Entering the ballroom, Herb had the good manners not to yell “Wow!” Instead he said to Hazel, “If they drop a bomb on this place, the only thing left of Hollywood will be walk’ ons and extras.” He recognized Maurice Chevalier. He assumed the woman with the French heartthrob was his wife, Yvonne. There was Fredric March with his wife, Florence Eldredge, looking as though he wished he were with somebody else’s wife. March’s lechery was a Hollywood legend. John Gilbert, holding what was probably a tumbler of whisky, had arrived with his young bride, actress Virginia Bruce, but Hazel spotted her dancing with a French actor recently arrived in Hollywood, Charles Boyer. John Gilbert was trying to act gay and insouciant, as though his star was not descending, the talkies being unkind to him and his once huge horde of fans dwindling as rapidly as sand falling through a sieve. Gloria Swanson, albeit only five feet tall, looked majestic in a black gown studded with multicolored paillettes, and artfully wielded a black ostrich fan that managed to sidesweep anyone in her immediate vicinity. Hazel heard a woman commenting on Swanson, “She has a classic profile. Very old.” Jules Furthman, the highly respected writer who had scripted Shanghai Express, was talking to columnist Sidney Skolsky, a diminutive man whose forte was telling his readers what the stars wore in bed, if they wore anything. Furthman was expounding on another writer, who was accused of stealing his latest plot from
de Maupassant: “He’d plagiarize an obituary.” Skolsky reminded Furthman that he’d lifted Shanghai Express from de Maupassant’s Boule de Suif, to which Furthman responded swiftly, “Not all of it!”

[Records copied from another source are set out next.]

-- ==== Sys2Proof/Proofs/LoadIssue.lean ====
section
/-! Why `LoadsIssue` fails: it says that an early read is to be had at every level but 2, and at a level of 3, which the two bits of SLVL
can hold, none is. -/

namespace Sys2Proof.Machine

/-- A thread of the device after reset whose registers 2 and 3 hold the first address of its scratchpad. -/
def spadReader : State :=
  modCtx (State.reset.withFetchWord 32 0x00F00000) fun c => c.setMany [(2, 0), (3, 0xF0000000)]

/-- A load of word 16 of that scratchpad, not yet performed. -/
def olderLoad : Access :=
  newAcc spadReader (.load 4 .zext [1]) 0xF000000000000010 (some (.spad ⟨1, 0⟩ 0 0x10)) 0 0 0 false

/-- The same thread with that load outstanding, its SLVL at 3, a value to which R250 gives no meaning. -/
def levelThree : State :=
  modTh spadReader fun t => { t with accs := [olderLoad], spec := { t.spec with slvl := 3 } }

theorem levelThree_level : (levelFor levelThree.th levelThree.th.ctx.pc).1 = 3 := by decide

theorem levelThree_resolve :
    resolve levelThree levelThree.th .rd (eaXM levelThree.th.ctx 2 none) 4 = .ok (.spad ⟨1, 0⟩ 0 0) := rfl

/-- R235: at a level of 2 or more nothing reads early. -/
theorem earlyRead_of_two_le {s : State} {lvl : Nat} (h : 2 ≤ lvl) (loc : Loc) (ea : DWord) (n : Nat) :
    earlyRead s lvl loc ea n = none := by
  have : decide (lvl < 2) = false := decide_eq_false (by omega)
  cases loc with
  | peer => rfl
  | hbm => simp only [earlyRead, this, Bool.false_and, Bool.false_eq_true, if_false]
  | spad => simp only [earlyRead, this, Bool.false_and, Bool.false_eq_true, if_false]

/-- Refutes O34: its clause that an early read can be had asks for a level other than 2, where R235 and the model ask for one below 2.
At SLVL 3 a load of `levelThree` beside an older one passes its checks, need not wait and finds room for its watch, but reads nothing
early. -/
theorem not_loadsIssue : ¬ Obligations.LoadsIssue := by
  unfold Obligations.LoadsIssue
  intro h
  obtain ⟨-, -, hspec⟩ := h levelThree (.ldB32 ⟨15, 1, 2, 0, 0⟩ none) ⟨15, 1, 2, 0, 0⟩ none 4 .zext [1] (.spad ⟨1, 0⟩ 0 0)
    (.kill 0) rfl rfl
  obtain ⟨-, -, -, -, -, hearly, -⟩ := hspec (by decide) (by decide)
  have hsome := hearly levelThree_resolve (by decide) rfl (by decide) (by decide)
  rw [levelThree_level, earlyRead_of_two_le (by decide)] at hsome
  cases hsome

end Sys2Proof.Machine
end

An ardent young man reciting a Browning love poem to lovely actress Dorothy Jordan was overheard by the impeccable but drunk John Barrymore, who cackled to his stunning wife, Dolores Costello, “My dear, methinks I am hearing verses.”

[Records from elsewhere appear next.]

-- ==== Sys2Proof/Proofs/GroupExchange.lean ====
section
/-! The issue of a complete rendezvous (R145, R151, R152), and the statement about the values that its members exchange. -/

namespace Sys2Proof.Machine

/-! ## RENDEZVOUS_ISSUE and the divergence limit (R145, R151) -/

theorem exec_rendezvousIssue {s : State} (hv : verdict (groupOf s s.th) s.th = .complete) :
    exec (.rendezvousIssue s.th.id) s = .next (runRendezvous s s.th) := by
  show execRendezvousIssue s.th.id s = _
  unfold execRendezvousIssue
  rw [findThread_self]
  exact congrArg Host.Outcome.next (if_pos hv)

section
variable {s : State} {m : BitVec 64} {n : Nat} {i : Instr} (hst : s.th.status = .rv m n i)
include hst

theorem rvMask_of_status : rvMask s.th = some m := by rw [rvMask, hst]

theorem rvInstr_of_status : rvInstr s.th = some i := by rw [rvInstr, hst]

theorem runRendezvous_of_status : runRendezvous s s.th
    = if isMatrix i then runMatrix s i (rvMembers s s.th m).1 (rvMembers s s.th m).2 s.th
      else runExchange s i (rvMembers s s.th m).1 (rvMembers s s.th m).2 := by
  rw [runRendezvous, rvMask_of_status hst, rvInstr_of_status hst]

theorem exec_divergenceWaitLimit (hv : verdict (groupOf s s.th) s.th = .limit) :
    exec (.divergenceWaitLimit s.th.id) s = .next (trapLane s s.th.id (.trap 4 0 0)) := by
  show execDivergenceWaitLimit s.th.id s = _
  unfold execDivergenceWaitLimit
  rw [findThread_self]
  dsimp only
  rw [rvMask_of_status hst]
  exact congrArg Host.Outcome.next (if_pos hv)

end

/-- The members of a rendezvous are threads of the device. -/
theorem rvMembers_sublist (s : State) (l : Thread) (m : BitVec 64) : (rvMembers s l m).1.Sublist (threads s) :=
  List.filter_sublist.trans (List.filter_sublist.trans List.filter_sublist)

/-- R152: what the exchange makes of each thread. -/
theorem runExchange_releases {s : State} {i : Instr} {mem : List Thread} (gone : Bool) (hd : DistinctIds s) (hf : s.th.status ≠ .free)
    (hsub : mem.Sublist (threads s)) : Releases (groupOut i mem) gone mem s (runExchange s i mem gone) :=
  foldl_releaseMember_releases i mem gone mem hd hf ((hsub.map _).nodup hd)
    fun _ hl => List.mem_map_of_mem (hsub.subset hl)

/-- A thread of the device is a member, or no member has its number. -/
theorem ne_id_of_not_mem {s : State} (hd : DistinctIds s) {mem : List Thread} (hsub : mem.Sublist (threads s)) {x : Thread}
    (hx : x ∈ threads s) (hn : x ∉ mem) : ∀ l ∈ mem, l.id ≠ x.id :=
  fun _ hl he => hn (hd.eq (hsub.subset hl) hx he ▸ hl)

Herb, holding his second gin and tonic, was having a wonderful time eavesdropping on the stars and delighting in their uninhibited bitchery. Hazel had left him and was off in search of salable items. Herb heard director George Cukor, a recent arrival from New York with the sharp tongue of an avenging serpent, say of an actress long on ambition and short on talent, “She’s ferociously fought and clawed her way to the bottom.”
Dong See had downed several brandies, neat, to calm his shattered nerves. Raymond Souvir was anxiously looking for Dietrich, and a maid told him she had not yet made an appearance. The former silent screen star Pola Negri, who after a three-year absence was back in Hollywood to make her first talking film for Radio Pictures, A Woman Commands, had much of the room buzzing with surprise as she engaged in what seemed to be a very warm and friendly chat with her once arch rival at Paramount, Gloria Swanson. A lip-reader might have been delighted at what Negri was telling Swanson. “I roll the batter very very thin until you can almost see through it. Then I mash cooked prunes into the cottage cheese and spread a good layer on each individual square of batter. After I roll them and place them in a pan of lightly melted butter, I put them in the oven and bake them.”
“Bake? Not fry?” Swanson looked so astonished, one might have thought she’d heard an option drop.
“Bake, my darling, bake. Believe me, are those yummy blintzes!”
Bela Lugosi of Dracula fame was apparently bemoaning his fate to Hazel Dickson. “So what is fame, what is success, what is money without someone to love?”
Hazel was pragmatic. “Have you considered taking up a hobby?”
“What kind of a hobby?” asked Lugosi in world-weary tones.
“Of course, something that would interest you. Something you could sink your teeth into.”
Countess Dorothy di Frasso swept into the room with Ivar Tensha and Monte Trevor in her wake. She accepted champagne from a waiter and an hors d’oeuvre from another and to her horror realized she was chewing on a disguised anchovy, and she despised anchovies.
“Is there anything else I can get you?” asked a waiter.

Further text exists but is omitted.